───── Data listing ─────

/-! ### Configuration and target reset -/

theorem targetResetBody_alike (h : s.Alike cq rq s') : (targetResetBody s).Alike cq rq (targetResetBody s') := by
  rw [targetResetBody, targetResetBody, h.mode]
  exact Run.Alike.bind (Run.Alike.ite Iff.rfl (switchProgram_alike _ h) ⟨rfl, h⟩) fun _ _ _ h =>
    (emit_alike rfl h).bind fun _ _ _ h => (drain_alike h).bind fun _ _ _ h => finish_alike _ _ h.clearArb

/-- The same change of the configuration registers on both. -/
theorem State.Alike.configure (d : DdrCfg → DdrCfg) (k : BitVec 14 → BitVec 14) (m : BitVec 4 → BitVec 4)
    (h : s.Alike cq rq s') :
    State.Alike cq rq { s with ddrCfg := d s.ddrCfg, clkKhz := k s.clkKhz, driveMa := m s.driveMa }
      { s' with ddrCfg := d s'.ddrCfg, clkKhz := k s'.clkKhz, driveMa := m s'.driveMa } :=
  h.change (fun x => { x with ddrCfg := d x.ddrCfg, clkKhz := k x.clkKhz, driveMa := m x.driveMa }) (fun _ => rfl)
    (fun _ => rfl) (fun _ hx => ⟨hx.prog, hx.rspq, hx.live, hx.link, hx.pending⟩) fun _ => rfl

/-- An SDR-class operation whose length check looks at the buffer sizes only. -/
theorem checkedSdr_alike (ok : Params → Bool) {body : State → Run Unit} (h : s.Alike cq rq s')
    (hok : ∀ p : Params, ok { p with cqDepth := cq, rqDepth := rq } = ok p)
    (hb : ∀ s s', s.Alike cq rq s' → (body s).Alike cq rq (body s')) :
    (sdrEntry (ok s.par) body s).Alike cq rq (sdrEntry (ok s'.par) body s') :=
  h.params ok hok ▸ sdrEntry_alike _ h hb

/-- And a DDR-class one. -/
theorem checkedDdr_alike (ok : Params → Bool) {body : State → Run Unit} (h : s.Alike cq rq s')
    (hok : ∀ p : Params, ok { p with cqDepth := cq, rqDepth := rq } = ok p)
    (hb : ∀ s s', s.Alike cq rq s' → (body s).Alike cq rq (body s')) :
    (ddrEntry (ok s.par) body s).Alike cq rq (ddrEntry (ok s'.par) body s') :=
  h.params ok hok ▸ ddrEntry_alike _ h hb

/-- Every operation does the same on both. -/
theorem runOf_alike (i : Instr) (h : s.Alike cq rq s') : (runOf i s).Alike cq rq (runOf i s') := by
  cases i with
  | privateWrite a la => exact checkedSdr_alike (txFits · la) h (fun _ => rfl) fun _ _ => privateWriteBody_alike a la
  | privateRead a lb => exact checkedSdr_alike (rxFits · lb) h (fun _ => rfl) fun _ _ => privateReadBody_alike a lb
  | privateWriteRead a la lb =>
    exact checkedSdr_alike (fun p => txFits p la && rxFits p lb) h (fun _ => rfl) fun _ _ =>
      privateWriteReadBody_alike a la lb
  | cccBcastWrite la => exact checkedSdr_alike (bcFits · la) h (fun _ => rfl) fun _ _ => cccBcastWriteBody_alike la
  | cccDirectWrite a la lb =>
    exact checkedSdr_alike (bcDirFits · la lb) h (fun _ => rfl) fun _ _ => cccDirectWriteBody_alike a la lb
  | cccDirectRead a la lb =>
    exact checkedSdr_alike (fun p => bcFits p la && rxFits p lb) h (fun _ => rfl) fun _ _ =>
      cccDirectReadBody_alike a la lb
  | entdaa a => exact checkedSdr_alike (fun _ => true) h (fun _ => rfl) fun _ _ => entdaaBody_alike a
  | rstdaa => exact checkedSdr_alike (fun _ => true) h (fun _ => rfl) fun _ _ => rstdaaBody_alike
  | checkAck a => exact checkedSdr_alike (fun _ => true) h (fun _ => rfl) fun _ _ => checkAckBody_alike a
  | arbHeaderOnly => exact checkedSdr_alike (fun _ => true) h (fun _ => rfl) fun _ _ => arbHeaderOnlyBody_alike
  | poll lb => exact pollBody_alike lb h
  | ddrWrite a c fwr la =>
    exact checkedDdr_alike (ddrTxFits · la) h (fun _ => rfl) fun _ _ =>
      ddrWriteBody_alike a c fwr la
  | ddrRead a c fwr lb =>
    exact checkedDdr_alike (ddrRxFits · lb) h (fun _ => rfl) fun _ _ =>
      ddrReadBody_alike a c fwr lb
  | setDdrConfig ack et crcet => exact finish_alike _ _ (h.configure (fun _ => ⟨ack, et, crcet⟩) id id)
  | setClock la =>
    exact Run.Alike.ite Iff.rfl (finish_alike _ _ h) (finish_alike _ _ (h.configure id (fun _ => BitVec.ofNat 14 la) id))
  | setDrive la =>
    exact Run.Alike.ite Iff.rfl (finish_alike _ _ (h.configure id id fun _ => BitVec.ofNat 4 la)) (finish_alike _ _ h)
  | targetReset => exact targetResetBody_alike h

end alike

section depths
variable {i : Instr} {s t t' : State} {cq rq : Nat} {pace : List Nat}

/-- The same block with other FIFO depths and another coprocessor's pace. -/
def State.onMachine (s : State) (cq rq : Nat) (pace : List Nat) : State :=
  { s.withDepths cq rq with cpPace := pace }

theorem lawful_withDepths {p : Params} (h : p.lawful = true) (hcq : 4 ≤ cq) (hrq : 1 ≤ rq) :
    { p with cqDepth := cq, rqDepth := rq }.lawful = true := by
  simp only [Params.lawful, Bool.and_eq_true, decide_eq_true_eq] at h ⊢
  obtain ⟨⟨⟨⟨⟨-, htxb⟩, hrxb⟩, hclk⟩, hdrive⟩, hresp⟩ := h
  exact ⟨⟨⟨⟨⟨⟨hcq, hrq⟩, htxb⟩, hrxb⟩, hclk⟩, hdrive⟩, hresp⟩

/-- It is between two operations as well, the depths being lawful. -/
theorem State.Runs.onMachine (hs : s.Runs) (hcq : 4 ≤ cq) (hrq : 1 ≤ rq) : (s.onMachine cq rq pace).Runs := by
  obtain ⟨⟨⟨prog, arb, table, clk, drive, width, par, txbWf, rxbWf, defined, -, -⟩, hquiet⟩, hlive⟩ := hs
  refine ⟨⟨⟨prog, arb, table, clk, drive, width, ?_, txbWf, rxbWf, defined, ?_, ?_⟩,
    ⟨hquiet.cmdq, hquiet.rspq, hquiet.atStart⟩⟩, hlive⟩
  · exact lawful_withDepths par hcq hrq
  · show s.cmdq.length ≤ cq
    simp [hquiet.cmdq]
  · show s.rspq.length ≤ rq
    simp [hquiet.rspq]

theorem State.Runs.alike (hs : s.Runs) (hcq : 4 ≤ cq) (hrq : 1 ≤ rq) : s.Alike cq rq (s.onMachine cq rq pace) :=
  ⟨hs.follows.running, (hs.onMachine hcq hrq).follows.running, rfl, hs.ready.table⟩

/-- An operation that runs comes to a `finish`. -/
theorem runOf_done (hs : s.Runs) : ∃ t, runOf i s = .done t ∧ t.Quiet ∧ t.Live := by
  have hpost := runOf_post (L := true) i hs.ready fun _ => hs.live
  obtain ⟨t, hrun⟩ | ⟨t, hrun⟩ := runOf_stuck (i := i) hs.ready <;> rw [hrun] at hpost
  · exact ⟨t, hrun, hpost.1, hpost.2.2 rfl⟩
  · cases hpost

─────
───── Data listing ─────

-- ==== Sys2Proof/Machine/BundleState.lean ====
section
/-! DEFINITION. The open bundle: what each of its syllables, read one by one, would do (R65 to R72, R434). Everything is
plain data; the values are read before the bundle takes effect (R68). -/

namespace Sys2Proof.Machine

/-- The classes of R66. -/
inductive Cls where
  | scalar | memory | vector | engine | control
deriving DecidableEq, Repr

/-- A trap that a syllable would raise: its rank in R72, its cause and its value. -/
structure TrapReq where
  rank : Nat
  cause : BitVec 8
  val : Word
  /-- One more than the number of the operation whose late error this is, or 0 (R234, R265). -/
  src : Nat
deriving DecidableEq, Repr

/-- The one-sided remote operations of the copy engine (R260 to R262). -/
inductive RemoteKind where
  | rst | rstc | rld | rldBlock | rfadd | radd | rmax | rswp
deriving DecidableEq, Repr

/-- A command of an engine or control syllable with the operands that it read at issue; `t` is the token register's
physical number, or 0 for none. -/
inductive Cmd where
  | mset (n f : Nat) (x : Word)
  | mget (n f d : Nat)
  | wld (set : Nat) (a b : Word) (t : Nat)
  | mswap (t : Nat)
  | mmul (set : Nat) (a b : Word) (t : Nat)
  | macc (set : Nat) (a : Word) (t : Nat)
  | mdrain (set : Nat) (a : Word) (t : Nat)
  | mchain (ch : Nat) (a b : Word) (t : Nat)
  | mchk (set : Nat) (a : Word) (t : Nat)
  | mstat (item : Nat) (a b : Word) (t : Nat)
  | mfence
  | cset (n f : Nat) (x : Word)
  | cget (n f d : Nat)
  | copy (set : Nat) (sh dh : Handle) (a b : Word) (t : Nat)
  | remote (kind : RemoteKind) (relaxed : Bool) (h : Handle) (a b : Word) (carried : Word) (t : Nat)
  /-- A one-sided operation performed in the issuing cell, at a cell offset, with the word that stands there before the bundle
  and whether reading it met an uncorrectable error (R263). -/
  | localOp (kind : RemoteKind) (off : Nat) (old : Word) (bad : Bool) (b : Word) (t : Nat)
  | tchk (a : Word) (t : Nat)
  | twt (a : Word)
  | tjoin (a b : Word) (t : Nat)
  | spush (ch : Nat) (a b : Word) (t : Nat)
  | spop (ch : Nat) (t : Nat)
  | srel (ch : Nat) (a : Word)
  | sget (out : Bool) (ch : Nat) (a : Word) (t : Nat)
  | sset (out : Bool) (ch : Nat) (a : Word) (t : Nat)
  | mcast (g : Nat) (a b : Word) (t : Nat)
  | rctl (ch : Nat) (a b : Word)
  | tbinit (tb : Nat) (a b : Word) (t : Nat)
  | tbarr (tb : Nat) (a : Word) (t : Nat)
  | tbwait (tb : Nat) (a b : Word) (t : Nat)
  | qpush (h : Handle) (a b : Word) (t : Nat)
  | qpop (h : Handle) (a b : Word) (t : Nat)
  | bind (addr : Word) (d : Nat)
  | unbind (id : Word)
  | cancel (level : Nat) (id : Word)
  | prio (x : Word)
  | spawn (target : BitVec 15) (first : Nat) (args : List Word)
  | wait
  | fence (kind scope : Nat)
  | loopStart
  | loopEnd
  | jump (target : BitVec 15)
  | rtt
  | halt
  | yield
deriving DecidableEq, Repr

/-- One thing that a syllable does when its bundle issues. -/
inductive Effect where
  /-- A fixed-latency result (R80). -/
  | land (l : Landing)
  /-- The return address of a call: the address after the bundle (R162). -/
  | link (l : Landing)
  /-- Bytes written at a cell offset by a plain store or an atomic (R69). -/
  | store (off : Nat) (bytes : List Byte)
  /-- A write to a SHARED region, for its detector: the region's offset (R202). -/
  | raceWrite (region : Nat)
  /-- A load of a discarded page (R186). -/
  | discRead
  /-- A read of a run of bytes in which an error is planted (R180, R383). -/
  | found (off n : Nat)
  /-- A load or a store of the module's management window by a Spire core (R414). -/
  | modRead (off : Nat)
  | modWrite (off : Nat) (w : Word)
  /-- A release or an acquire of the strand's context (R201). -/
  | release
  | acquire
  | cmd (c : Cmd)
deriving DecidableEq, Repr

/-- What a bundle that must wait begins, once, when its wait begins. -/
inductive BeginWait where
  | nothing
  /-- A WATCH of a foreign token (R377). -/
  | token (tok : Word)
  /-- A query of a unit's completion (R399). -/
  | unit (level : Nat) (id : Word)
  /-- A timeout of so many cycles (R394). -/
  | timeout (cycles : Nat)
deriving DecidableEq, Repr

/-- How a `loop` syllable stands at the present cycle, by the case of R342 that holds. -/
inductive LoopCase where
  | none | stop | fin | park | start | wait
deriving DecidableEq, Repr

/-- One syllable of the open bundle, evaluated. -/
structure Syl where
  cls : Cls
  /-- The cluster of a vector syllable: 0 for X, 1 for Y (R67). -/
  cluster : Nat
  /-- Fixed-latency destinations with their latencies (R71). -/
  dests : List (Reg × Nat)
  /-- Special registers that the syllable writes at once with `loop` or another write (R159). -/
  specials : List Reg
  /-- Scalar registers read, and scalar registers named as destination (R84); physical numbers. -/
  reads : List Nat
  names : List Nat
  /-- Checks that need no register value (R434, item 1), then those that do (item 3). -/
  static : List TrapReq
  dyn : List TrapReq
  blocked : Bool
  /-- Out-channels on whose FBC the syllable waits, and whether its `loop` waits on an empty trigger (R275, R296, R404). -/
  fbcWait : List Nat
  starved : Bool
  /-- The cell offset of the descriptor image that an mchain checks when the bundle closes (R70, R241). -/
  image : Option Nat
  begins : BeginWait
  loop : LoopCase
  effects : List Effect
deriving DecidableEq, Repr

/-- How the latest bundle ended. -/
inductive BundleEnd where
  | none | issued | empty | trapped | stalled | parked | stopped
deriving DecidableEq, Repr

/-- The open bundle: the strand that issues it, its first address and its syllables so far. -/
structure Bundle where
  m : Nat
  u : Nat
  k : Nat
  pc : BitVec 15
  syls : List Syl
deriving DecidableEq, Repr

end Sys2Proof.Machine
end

─────

Instructions for the task :: When the line with "State.Alike cq rq" is reached in the data above, begin copying, and stop after the line with "fun _ _ => cccBcastWriteBody_alike la"; copy each line exactly, both ends included.

Expected answer ::
    State.Alike cq rq { s with ddrCfg := d s.ddrCfg, clkKhz := k s.clkKhz, driveMa := m s.driveMa }
      { s' with ddrCfg := d s'.ddrCfg, clkKhz := k s'.clkKhz, driveMa := m s'.driveMa } :=
  h.change (fun x => { x with ddrCfg := d x.ddrCfg, clkKhz := k x.clkKhz, driveMa := m x.driveMa }) (fun _ => rfl)
    (fun _ => rfl) (fun _ hx => ⟨hx.prog, hx.rspq, hx.live, hx.link, hx.pending⟩) fun _ => rfl

/-- An SDR-class operation whose length check looks at the buffer sizes only. -/
theorem checkedSdr_alike (ok : Params → Bool) {body : State → Run Unit} (h : s.Alike cq rq s')
    (hok : ∀ p : Params, ok { p with cqDepth := cq, rqDepth := rq } = ok p)
    (hb : ∀ s s', s.Alike cq rq s' → (body s).Alike cq rq (body s')) :
    (sdrEntry (ok s.par) body s).Alike cq rq (sdrEntry (ok s'.par) body s') :=
  h.params ok hok ▸ sdrEntry_alike _ h hb

/-- And a DDR-class one. -/
theorem checkedDdr_alike (ok : Params → Bool) {body : State → Run Unit} (h : s.Alike cq rq s')
    (hok : ∀ p : Params, ok { p with cqDepth := cq, rqDepth := rq } = ok p)
    (hb : ∀ s s', s.Alike cq rq s' → (body s).Alike cq rq (body s')) :
    (ddrEntry (ok s.par) body s).Alike cq rq (ddrEntry (ok s'.par) body s') :=
  h.params ok hok ▸ ddrEntry_alike _ h hb

/-- Every operation does the same on both. -/
theorem runOf_alike (i : Instr) (h : s.Alike cq rq s') : (runOf i s).Alike cq rq (runOf i s') := by
  cases i with
  | privateWrite a la => exact checkedSdr_alike (txFits · la) h (fun _ => rfl) fun _ _ => privateWriteBody_alike a la
  | privateRead a lb => exact checkedSdr_alike (rxFits · lb) h (fun _ => rfl) fun _ _ => privateReadBody_alike a lb
  | privateWriteRead a la lb =>
    exact checkedSdr_alike (fun p => txFits p la && rxFits p lb) h (fun _ => rfl) fun _ _ =>
      privateWriteReadBody_alike a la lb
  | cccBcastWrite la => exact checkedSdr_alike (bcFits · la) h (fun _ => rfl) fun _ _ => cccBcastWriteBody_alike la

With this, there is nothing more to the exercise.